Consideration
5 The interest issue: The Marina parties' argument should be rejected. The calculation of the left in hand value of Cadeau at which we arrived used a rate of depreciation from the time of her purchase. However, the damage that Mr and Mrs Wyzenbeek suffered consisted in their outlay of money in making the purchase in 2011. Their damage, being loss of the use of their money, is different from the progressive increase in the amount of depreciation that the Marina parties' calculation used. The latter calculation does not conform to the principles on which pre-judgment interest is awarded, namely to compensate the successful party for the use that the unsuccessful parties made (actually or notionally) of the sum of damages awarded that should have been paid at the time of the wrong or breach of contract: Haines v Bendall (1991) 172 CLR 60 at 66 per Mason CJ, Dawson, Toohey and Gaudron JJ. Mr and Mrs Wyzenbeek have been out of pocket since paying for Cadeau in 2011. They should be compensated by interest on this component of the judgment sum from 2011 up to the present time amounting to $816,224.76.
6 The costs issue: We reject the Marina parties' argument that they should only pay 80% of the appellants' costs of the trial.
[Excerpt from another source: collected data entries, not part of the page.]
/-- What a waiting thread waits for (R17, R373). -/
inductive WaitKind where
  | none | bar | barc | atTime | sleep | handle | join | sys
  deriving DecidableEq, Repr

/-- A thread. The program counter is the address of `code` (R27). -/
structure Thread where
  st : TStat
  wait : WaitKind
  barNum : Nat
  code : Cap
  kept : Cap
  tpc : W64
  v : Tab W32
  w : Tab W32
  c : Tab Cap
  p : BitVec 8
  fpst : W32
  deriving DecidableEq, Repr

/-- A replay record (R361): a held sweep, its resume index and what it carries. `inFlight` marks a sweep that no stop holds: it
has only come so far (R21, log 3). -/
structure Held where
  seq : Nat
  iaddr : W64
  instr : Instr
  res : Nat
  flag : Option Nat
  active : KeySet
  defer : KeySet
  dflags : BitVec 6
  data : Tab W64
  snap : Tab (Tab W32)     -- vector registers, before the sweep, of the threads it has completed (R117); 128 to 135 are w0 to w7
  aband : KeySet           -- their abandoned marks before the sweep (R243)
  words : List W32         -- the words as fetched
  inFlight : Bool
  deriving DecidableEq, Repr

/-- The clause being executed (R119 to R123): address of its next instruction, instructions left, flags to bind, and the
threads that began it at its header. -/
structure Clause where
  ipc : Nat
  left : Nat
  set0 : Nat
  set1 : Nat
  bound : Bool
  set : KeySet
  deriving DecidableEq, Repr

/-- Trap mode (R37, R346): the trap registers, the tpc delivered, the interrupted clause and held sweeps, and the handler
threads that have left by ERET. -/
structure Trap where
  tcause : BitVec 16
  tinst : W32
  tmask : KeySet
  tres : Nat
  dtpc : W64
  clause : Option Clause
  saved : List Held
  left : KeySet
  deriving DecidableEq, Repr

/-- A delivery: of a stop (R24) or of a sweep end (R25), not yet taken, or the one a supervisor core holds (R365). -/
structure Delivery where
  tcause : BitVec 16
  tres : Nat
  tmask : KeySet
  tpc : W64
  tinst : W32
  seq : Nat
  faddr : W64
  detail : W64
  inHandler : Bool
  deriving DecidableEq, Repr

/-- A stop whose younger sweeps in flight are being drained (R24): the thread below which they complete, how many more were
in flight, how many held sweeps have been taken to it, and the delivery that follows; none where the oldest sweep has only
come so far and goes on (R21, log 3). -/
structure Drain where
  lim : Nat
  more : Nat
  done : Nat
  d : Option Delivery
  deriving DecidableEq, Repr

/-- One register write of a pending long-latency result (R23, R34, R208). -/
inductive PWrite where
  | v (t r : Nat) (x : W32)
  | g (r : Nat) (x : W64)
  | c (t r : Nat) (x : Cap)
  | gc (r : Nat) (x : Cap)
  | p (t r : Nat) (b : Bool)
  | h (r : Nat) (x : Option W64)
  | acc (t r : Nat)          -- an ACCRD's write, whose value the engine has not produced yet (R255)
  deriving DecidableEq, Repr

/-- A long-latency instruction in flight: its flag and its writes; `ldw` ones are interlocked by marks (R208), `load` ones
are a load's (R172). -/
structure Pend where
  seq : Nat
  flag : Option Nat
  ldw : Bool
  load : Bool
  writes : List PWrite
  deriving DecidableEq, Repr

/-- What holds the whole group (R33, R191, R256). -/
inductive Hold where
  | none
  | at (ftime : W64)
  | sleep (clock : Nat)
  | handles (hs : List W64)
  | release                  -- a RELEASE that waits (R252)
  deriving DecidableEq, Repr

/-- Whether the group issues (R295, R365). -/
inductive ParkState where
  | running
  | delivered      -- parked by a delivery to the supervisor core
  | requested      -- a park was asked for and its waits have not ended (R295)
  | stopping       -- to stop at its next clause boundary, for a walk or a switch (R103, R296)
  | evicting       -- to stop at its next clause boundary, for its partition to evict it (R45)
  | missing        -- a park whose save area is not named (R375)
  | missingEvict   -- an eviction whose save area is not named
  | missingStop    -- a switch whose save area is not named
  | parked
  deriving DecidableEq, Repr

/-- Engine program information (R260, R261). -/
structure Prog where
  sq : Nat
  seq : Nat
  hcore : Nat
  start : W64
  ops : List W64
  outcome : Option W32
  deriving DecidableEq, Repr

/-- The registers of a group (R27). -/
structure GRegs where
  g : Tab W64
  gc : Tab Cap
  h : Tab W64
  fl : Tab Nat
  fmt : W32
  fpctl : W32
  deriving DecidableEq, Repr

/-- Identifiers of a group (R12 to R15) and its row budget (R43). `team` is the key of its team in `State.teams`. -/
structure GIds where
  team : Nat
  grp : Nat
  asid : Nat
  world : Nat
  budget : Nat
  rows : Nat          -- general rows this group holds from its partition, trap windows apart
  rsv : Nat           -- reserve rows it holds (R44)
  place : Nat         -- its place among the groups of its team, 0 to 63, at which a save area holds it (R374)
  deriving DecidableEq, Repr

/-- Scheduling of a group (R288 to R290): the override's count, the clauses run under it and its thread; a yield's end and the
positions that rr has still to pass; the slot owed; since when the next sweep is ready; the clock after that of the last
issue, 0 for none; and how many younger sweeps the next stop finds in flight (R21, R24). -/
structure GSched where
  ovc : Nat
  ovl : Nat
  ovOn : Bool
  ovT : Nat
  yieldUntil : Nat
  yieldLeft : Nat
  owed : Bool
  readySince : Option Nat
  issuedAt : Nat
  ahead : Nat
  deriving DecidableEq, Repr

/-- A resident group. -/
structure Group where
  ids : GIds
  th : Tab Thread
  r : GRegs
  mapped : KeySet
  sb : KeySet          -- copy scoreboard bits, register · 256 + thread (R243)
  aband : KeySet       -- abandoned marks, register · 256 + thread (R243, R315)
  pend : List Pend
  clause : Option Clause
  handler : Cap
  trap : Option Trap
  held : List Held
  deliv : Option Delivery
  drain : Option Drain
  sup : Option Delivery
  park : ParkState
  hold : Hold
  sched : GSched
  prog : Option Prog
  deriving DecidableEq, Repr

/-! ### Copies and matrix records -/

/-- A parsed layout record (R234). -/
structure Layout where
  src : Cap
  ndim : Nat
  stype : BitVec 6
  dtype : BitVec 6
  zpad : Bool
  rsvd : Bool
  ext : List Nat
  sstr : List Int
  dpitch : List Nat
  deriving DecidableEq, Repr

/-- A copy in its channel (R237 to R242, R363); `die` marks one that a supervisor core issued (R298). -/
structure Copy where
  seq : Nat
  hcore : Nat
  gk : Nat
  flag : Option Nat
  team : Nat
  asid : Nat
  world : Nat
  cpyc : Bool
  count : Nat
  next : Nat
  ops : List W32
  dest : Cap
  lay : Layout
  accepted : Bool
  cancel : Bool
  dropped : Bool
  malformed : Bool
  ends : Bool
  die : Bool
  deriving DecidableEq, Repr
The primary judge's costs assessment proceeded, necessarily, on the basis of his Honour's overall discretionary assessment of the outcome of the trial. His Honour had exercised his discretion, having regard to his assessment of the merits not to order the appellants to pay AMI its costs in respect of their abandoned claim against it for breach of the implied warranty of merchantable quality. However, we came to a different view as to the merits and so his Honour's assessment in respect of the costs involving only AMI in a significantly different context is of little assistance here as to how we should exercise the discretion to award costs.
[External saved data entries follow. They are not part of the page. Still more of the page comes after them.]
def amoAddF (w : Sw) (old v _ : W64) : W64 :=
  if tyFloat w.e.ty then (fadd w.fm nearest old v).1 else BitVec.ofNat 64 (low w.n (old + v))

/-- The lesser or greater, by the signedness of TYPE; .f32 as FMIN and FMAX. -/
def amoMinF (mx : Bool) (w : Sw) (old v _ : W64) : W64 :=
  if tyFloat w.e.ty then (fminmax w.fm mx old v).1
  else if decide (w.int old ≤ w.int v) != mx then old else v

def amoSwapF (_ : Sw) (_ v _ : W64) : W64 := v
def amoCasF (w : Sw) (old v v2 : W64) : W64 := if low w.n old = low w.n v then v2 else old

/-- AMOC (R217): `f` says the value to store from the granule's old value, or none to leave it. -/
def amocOne (new : Sw → Nat → Cap) (cmp : Sw → Nat → Option Cap) (w : Sw) (s : State) (d : Tab W64) (t : Nat) :
    Except Stop OneS :=
  let v := revCheck s w.g.ids.asid (new w t)
  match checkAccess s w.who (kindAmo v.tag) (w.capA t) 0 ([pLD, pST, pATOM] ++ stcPerms v) 0 16 (w.ea t) 16 with
  | .error e => .error e
  | .ok (s, ts) =>
    match ts with
    | [] => .ok ⟨s, [], d⟩
    | (tg, _) :: _ =>
      match readPieces w.who true ts (w.ea t).toNat s with
      | .error e => .error e
      | .ok (s, bs) =>
        let tag := readPieceTag s w.who true tg (w.ea t).toNat
        let old := capOfBytes bs tag
        let store := match cmp w t with
          | none => true
          | some c => decide (c.bits = old.bits ∧ c.tag = old.tag)
        let s' := if store then writeCapTo s w.who false tg (w.ea t).toNat v else s
        let s' := releaseTo s' w.who (qScope w.e.imm) ts
        .ok ⟨s', [capWrite w t (keepTag s' w (w.capA t) bs tag)], d⟩

/-! ### Panels (R220 to R223) -/

def isAon (w : Sw) : Bool := qAon w.e.imm

/-- The panel's checks at issue: rows 1 to 3, the shape, and for an aon access bytes 0 to 15 (R220). -/
def panelCheck (w : Sw) (s : State) (store : Bool) (t : Nat) : Except Stop State :=
  let c := w.capA t
  let fa := capAddr c
  match capCheck c 0 [if store then pST else pLD] fa with
  | some e => .error e
  | none =>
    let b := capBase c
    let n := capTop c - b
    if b % 64 ≠ 0 ∨ n % 16 ≠ 0 ∨ n < 32 ∨ 65536 < n then .error (stopAt cCAP_ALIGN fa)
    else if !isAon w then .ok s
    else if capHas c pVLT then
      match vaultUnit s w.g.ids.team b 16 with
      | none => .error (stopAt cVAULT_RANGE (BitVec.ofNat 64 b))
      | some _ => .ok s
    else
      match checkPieces w.who ⟨if store then needAmo else needLoad, true, true, false⟩ (capHas c pMMIO) b 16 (pieces b 16) s with
      | .error e => .error e
      | .ok (s, _) => .ok s

/-- The home of the panel's VERSION, as a target. -/
def versionTarget (w : Sw) (s : State) (t : Nat) : Option (State × Target) :=
  let c := w.capA t
  let b := capBase c
  if capHas c pVLT then (vaultUnit s w.g.ids.team b 16).map (fun h => (s, .vault h))
  else match translate s w.who b needStore with
    | .ok (s, x) => some (s, .phys x.pa)
    | .error _ => none

/-- Stage one element of a publication (R221): its address and bytes. -/
def stageOne (w : Sw) (s : State) (d : Tab W64) (t : Nat) : Except Stop OneS :=
  match storeTargets w s t true 16 w.width w.width with
  | .error e => .error e
  | .ok (s, _) => .ok ⟨s, [], Tab.put (Tab.put d (2 * t) (BitVec.ofInt 64 (w.ea t))) (2 * t + 1) (w.srcD t)⟩

/-- A panel's checks are made at issue: not again when a sweep goes on at a later thread (R220). -/
def atIssue (w : Sw) : Bool := w.todo.length == w.all.length

/-- Perform the staged stores of R221 in ascending thread; a store whose checks fail now stops there. -/
def publish (w : Sw) (cap : Nat → Cap) : List Nat → Tab W64 → State → State → Except (Nat × Stop) State
  | [], _, _, s => .ok s
  | t :: l, d, s0, s =>
    match Tab.look d (2 * t) with
    | none => publish w cap l d s0 s
    | some ea =>
      match checkAccess s w.who (kindStore true false) (cap t) 0 [pST] 16 w.width (ea.toNat : Int) w.width with
      | .error e => .error (t, e)
      | .ok (s, ts) =>
        publish w cap l d s0 (writePieces w.who (w.byp) ts ea.toNat
          (leBytes (Tab.lookD d (2 * t + 1) 0).toNat w.width) s)

/-- The bytes of VERSION as memory holds them, read past any soft error of its unit: R220 lists rows 6 to 9 only (DESIGN CHOICE,
log 57). -/
def versionRead (s : State) (w : Sw) (byp : Bool) (tg : Target) (b : Nat) : State × Nat :=
  match readPiece { s with mem := { s.mem with errs := [] } } w.who byp tg b 8 with
  | .ok (s', bs) => ({ s' with mem := s.mem }, leNat bs)
  | .error _ => (s, 0)

/-- The publication's end (R221): VERSION goes to (v OR 1) + 1, as a release at the scope. Where its page, which translated at
issue, translates no more, VERSION stays as it is (DESIGN CHOICE, log 57). -/
def versionStep (w : Sw) (s : State) (t : Nat) : State :=
  match versionTarget w s t with
  | none => metClean s (w.who.levels s) w.g.ids.asid (capBase (w.capA t)) needStore
  | some (s, tg) =>
    let b := capBase (w.capA t)
    let v := (versionRead s w true tg b).2
    let v1 := if v % 2 = 1 then v else v + 1
    let s := releaseTo (writePiece s w.who false tg b (leBytes (v1 + 1) 8)) w.who (qScope w.e.imm) [(tg, 8)]
    releaseStep w.e.imm w s

/-- TST (R220, R221, R223). -/
def tstSweep (i : Instr) (s : State) : Out :=
  enter i s (fun w flag s =>
    let first := w.parts.head?
    let go := fun (s : State) =>
      let f := fun (s : State) (d : Tab W64) (t : Nat) =>
        if w.on t then (if isAon w then stageOne w s d t else storeOne true w.byp 0 16 w.width w s d t) else .ok ⟨s, [], d⟩
      let r := runSweepS w f ⟨s, [], w.data0, none⟩
      match r.stop, isAon w, first with
      | none, true, some t0 =>
        (match publish w w.capA w.all r.data r.s r.s with
         | .error (t, e) => concludeS w flag false true { r with stop := some (t, e) }
         | .ok s' => concludeS w flag false true { r with s := versionStep w s' t0 })
      | _, _, _ => concludeS w flag false true r
    match first, w.all with
    | some _, t0 :: _ =>
      if atIssue w then
        (match panelCheck w s true t0 with
         | .error e => .next (concludeS w flag false true ⟨s, [], w.data0, some (t0, e)⟩)
         | .ok s => .next (go s))
      else .next (go s)
    | _, _ => .next (go s))

/-- The acquire of a TLD.aon (R222, R303, R325): VERSION is read as LDA at the scope reads it, and the core's generations step
before the elements are read. -/
def versionAcquire (w : Sw) (s : State) (t : Nat) : State :=
  let b := capBase (w.capA t)
  let k := kindLoad true (acqDirect w.e.imm)
  let tgt : Option (State × Target) :=
    if capHas (w.capA t) pVLT then (vaultUnit s w.g.ids.team b 16).map (fun h => (s, .vault h))
    else match checkPiece s w.who k (capHas (w.capA t) pMMIO) b 8 b 8 with
      | .ok r => some r
      | .error _ => none
  match tgt with
  | some (s, tg) => acquireStep w.e.imm w (versionRead s w (acqDirect w.e.imm) tg b).1
  | none => acquireStep w.e.imm w s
7 In our opinion, the appropriate approach to a costs order for the trial is that the Marina parties should pay Mr and Mrs Wyzenbeek's costs save for the one day's costs thrown away by reason of the amendments in order to file their third further amended statement of claim, that the primary judge ordered them to pay.
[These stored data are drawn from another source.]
-- ==== Sys2Proof/Machine/Accesses.lean ====
section
/-! DEFINITION. Memory, capability and atomic instructions (R199 to R229). -/

namespace Sys2Proof.Machine

/-! ### Loads and stores (R207) -/

/-- LDW: a load whose result readers wait for (R208). -/
def execLdw (o : Base) (s : State) : Out := sweepMem (.ldw o) s true (fun _ s => s) (loadOne false false 0 1)

/-- LDW with a literal offset. -/
def execLdwLit (o : Base) (lit : W64) (s : State) : Out :=
  sweepMem (.ldwLit o lit) s true (fun _ s => s) (loadOne false false 0 1)

/-- STW. -/
def execStw (o : Base) (s : State) : Out := sweepMem (.stw o) s false (fun _ s => s) (storeOne false false 0 0 1)

/-- STW with a literal offset. -/
def execStwLit (o : Base) (lit : W64) (s : State) : Out :=
  sweepMem (.stwLit o lit) s false (fun _ s => s) (storeOne false false 0 0 1)

/-- LD: a plain load; .byp reads at the point of coherence (R209). -/
def execLd (o : Ext) (s : State) : Out :=
  sweepMem (.ld o) s false (fun _ s => s) (fun w => loadOne false w.byp 0 1 w)

/-- LDA: an acquire at its scope (R211). -/
def execLda (o : Ext) (s : State) : Out :=
  sweepMem (.lda o) s false (acquireStep o.imm) (fun w => loadOne false (acqDirect o.imm) 0 w.width w)

/-- PREF: no register, order or fault; the line may come to the vector L1 (R224). -/
def execPref (o : Ext) (s : State) : Out := sweepS (.pref o) s false prefOne

/-- ST: a plain store. -/
def execSt (o : Ext) (s : State) : Out :=
  sweepMem (.st o) s false (fun _ s => s) (fun w => storeOne false w.byp 0 0 1 w)

/-- STL: a release (R211, R336, R344); accesses take effect in program order (log 6). -/
def execStl (o : Ext) (s : State) : Out :=
  sweepMem (.stl o) s false (releaseStep o.imm) (fun w => storeOne false false (qScope o.imm) 0 w.width w)

/-- LDC: a capability load (R214). -/
def execLdc (o : Ext) (s : State) : Out := sweepMem (.ldc o) s false (fun _ s => s) ldcOne

/-- STC: a capability store (R215). -/
def execStc (o : Ext) (s : State) : Out := sweepMem (.stc o) s false (fun _ s => s) stcOne

/-! ### Atomics (R216 to R218) -/

/-- An AMO is an acquire and a release at its scope (R218). -/
def amo (i : Instr) (o : Ext) (s : State) (f : Sw → W64 → W64 → W64 → W64) : Out :=
  sweepMem i s false (bothStep o.imm) (amoOne f)

/-- AMO .add. -/
def execAmoAdd (o : Ext) (s : State) : Out := amo (.amoAdd o) o s amoAddF

/-- AMO .and. -/
def execAmoAnd (o : Ext) (s : State) : Out := amo (.amoAnd o) o s (amoInt (fun a b => a &&& b))

/-- AMO .or. -/
def execAmoOr (o : Ext) (s : State) : Out := amo (.amoOr o) o s (amoInt (fun a b => a ||| b))

/-- AMO .xor. -/
def execAmoXor (o : Ext) (s : State) : Out := amo (.amoXor o) o s (amoInt (fun a b => a ^^^ b))

/-- AMO .min. -/
def execAmoMin (o : Ext) (s : State) : Out := amo (.amoMin o) o s (amoMinF false)

/-- AMO .max. -/
def execAmoMax (o : Ext) (s : State) : Out := amo (.amoMax o) o s (amoMinF true)

/-- AMO .swap. -/
def execAmoSwap (o : Ext) (s : State) : Out := amo (.amoSwap o) o s amoSwapF

/-- AMO .cas. -/
def execAmoCas (o : Ext) (s : State) : Out := amo (.amoCas o) o s amoCasF

/-- AMOC .swap: stores C[C] and returns the old capability (R217). -/
def execAmocSwap (o : Ext) (s : State) : Out :=
  sweepMem (.amocSwap o) s false (bothStep o.imm) (amocOne Sw.capC (fun _ _ => none))

/-- AMOC .cas: stores C[C+1] where the granule equals C[C], tag for tag (R217). -/
def execAmocCas (o : Ext) (s : State) : Out :=
  sweepMem (.amocCas o) s false (bothStep o.imm) (amocOne Sw.capC1 (fun w t => some (w.capC t)))

/-! ### Fences and panels (R219 to R223) -/

/-- FENCE: an acquire and a release; one with no participant orders nothing. -/
def execFence (o : Ext) (s : State) : Out :=
  sweepAll (.fence o) s true (fun w _ s => .ok (if w.parts = [] then s else bothStep o.imm w s))

/-- TLD. -/
def execTld (o : Ext) (s : State) : Out := tldSweep (.tld o) s

/-- TST. -/
def execTst (o : Ext) (s : State) : Out := tstSweep (.tst o) s

/-! ### Capability instructions (R225 to R228) -/

/-- REFADR: the address. -/
def execRefadr (o : Ext) (s : State) : Out := inspect (.refadr o) s (fun w t => capAddr (w.capA t))

/-- REFBASE: BASE, 0 when malformed. -/
def execRefbase (o : Ext) (s : State) : Out := inspect (.refbase o) s (fun w t => BitVec.ofNat 64 (capBase (w.capA t)))

/-- REFLEN: TOP − BASE. -/
def execReflen (o : Ext) (s : State) : Out := inspect (.reflen o) s (fun w t => capLenWord (w.capA t))

/-- REFPERM: PERMS. -/
def execRefperm (o : Ext) (s : State) : Out := inspect (.refperm o) s (fun w t => (capPerms (w.capA t)).setWidth 64)

/-- REFTYPE: OTYPE, M [39:36] and the tag. -/
def execReftype (o : Ext) (s : State) : Out := inspect (.reftype o) s (fun w t => (capTypeWord (w.capA t)).setWidth 64)

/-- REFSETA: cap_set_addr to b. -/
def execRefseta (o : Ext) (s : State) : Out := derive (.refseta o) s (fun w t => capSetAddr (w.capA t) (w.b64 t : Int))

/-- REFADD: cap_set_addr to A(c) + b, exactly. -/
def execRefadd (o : Ext) (s : State) : Out := derive (.refadd o) s (fun w t => capSetAddr (w.capA t) (w.ea t))

/-- REFNAR: cap_set_bounds, rounding outward. -/
def execRefnar (o : Ext) (s : State) : Out := derive (.refnar o) s (fun w t => (capSetBounds (w.capA t) (w.b64 t) false).1)

/-- REFNARX: cap_set_bounds, stopping with CAP_INEXACT where it would round. -/
def execRefnarx (o : Ext) (s : State) : Out :=
  sweepG (.refnarx o) s (fun w g d t =>
    let r := capSetBounds (w.capA t) (w.b64 t) true
    if r.2 then .error (stopAt cCAP_INEXACT 0) else .ok ⟨w.writeCD g t r.1, 0, [], d⟩)

/-- REFDROP: PERMS less the bits of b [15:0]. -/
def execRefdrop (o : Ext) (s : State) : Out := derive (.refdrop o) s (fun w t => capDrop (w.capA t) ((w.srcB t).setWidth 16))

/-- REFWRAP: sealed with the type IMM8 (R92). -/
def execRefwrap (o : Ext) (s : State) : Out := derive (.refwrap o) s (fun w t => capWrap (w.capA t) (w.capB t) w.e.imm.toNat)

/-- REFUNWR: unsealed (R92). -/
def execRefunwr (o : Ext) (s : State) : Out := derive (.refunwr o) s (fun w t => capUnwrap (w.capA t) (w.capB t))

/-- REFCHK: the tag. -/
def execRefchk (o : Ext) (s : State) : Out := aluPred (.refchk o) s (fun w t _ _ => ((w.capA t).tag, 0))

/-- REFVOID: the tag clear. -/
def execRefvoid (o : Ext) (s : State) : Out := derive (.refvoid o) s (fun w t => capUntag (w.capA t))

/-- REFDIFF: the difference of two addresses. -/
def execRefdiff (o : Ext) (s : State) : Out := inspect (.refdiff o) s (fun w t => capAddr (w.capA t) - capAddr (w.capB t))

/-- REFEQ: equal bits and tags. -/
def execRefeq (o : Ext) (s : State) : Out := aluPred (.refeq o) s (fun w t _ _ => (decide (w.capA t = w.capB t), 0))

/-- REFMINT: a capability from a pattern, within the authority c (R228). -/
def execRefmint (o : Ext) (s : State) : Out := derive (.refmint o) s (fun w t => capMint (w.capA t) (mintPattern w t))

/-- REFMOV: a copy. -/
def execRefmov (o : Ext) (s : State) : Out := derive (.refmov o) s (fun w t => w.capA t)

end Sys2Proof.Machine
end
8 However, his Honour's views as to the way in which the Marina parties conducted the proceedings below, including the trial, are of considerable assistance. That is because he refused to order any costs in favour of the Marina parties, other than AMI, and made no order as to costs on the claims against them despite having dismissed those claims. The primary judge said that the prima facie entitlement to costs for the successful defence at trial should be displaced because (Wyzenbeek v Australasian Marine Imports Pty Ltd (No 3) [2019] FCA 439 at [51]):
When all matters are taken into account, as between the Wyzenbeeks on the one hand and GCCM, Dean and Ryan on the other, the respondents' success is counterbalanced significantly by the manner in which they conducted the proceedings. Mr Sullivan QC submitted that, at most, the respondents' conduct of the defence should only result in there being some reduction in the usual order that costs follow the event. But that understates the extent to which the respondents ignored their obligations under ss 37M and 37N. By taking every conceivable point in defence of the claim, regardless of whether those points were good or bad, they extended the time and cost of the proceedings substantially. Moreover, many of the points taken were shown to be without any merit whatsoever.
(emphasis added)
9 We agree. The result on appeal is that Mr and Mrs Wyzenbeek succeeded in their claims against the Marina parties. On his Honour's findings with which we agree, the Marina parties' defences and general conduct of the proceeding were significantly in breach of their obligations to achieve the overarching purpose of the civil practice and procedure provisions that s 37N(1) of the Federal Court of Australia Act (1976) (Cth) imposed on them, namely to conduct the proceeding to facilitate a just resolution of disputes according to law as quickly, inexpensively and efficiently as possible. The conduct of the Marina parties in the proceeding below was antithetic to that purpose.
10 In our opinion, the Marina parties, other than AMI, should pay the costs of the proceeding on an indemnity basis: cf. Colgate-Palmolive Co v Cussons Pty Ltd (1993) 46 FCR 225 at 231-234 per Sheppard J. Mr and Mrs Wyzenbeek should pay on a party and party basis the one day's costs thrown away that can be set off. There was no dispute that the costs of the appeal should follow the event on a party and party basis.
11 The leave issue: The respondents only decided not to oppose the grant of leave to appeal on 16 May 2019, being the second day of the hearing of the appeal. That occurred after senior counsel for the Marina parties had to seek and obtain instructions when the Court enquired about the question. On that day, we ordered that the appellants have leave to appeal in the form of what became the filed notice of appeal. There is no reason why Mr and Mrs Wyzenbeek should not have the costs of the application for leave to appeal as part of the order for costs of the appeal to which they are entitled.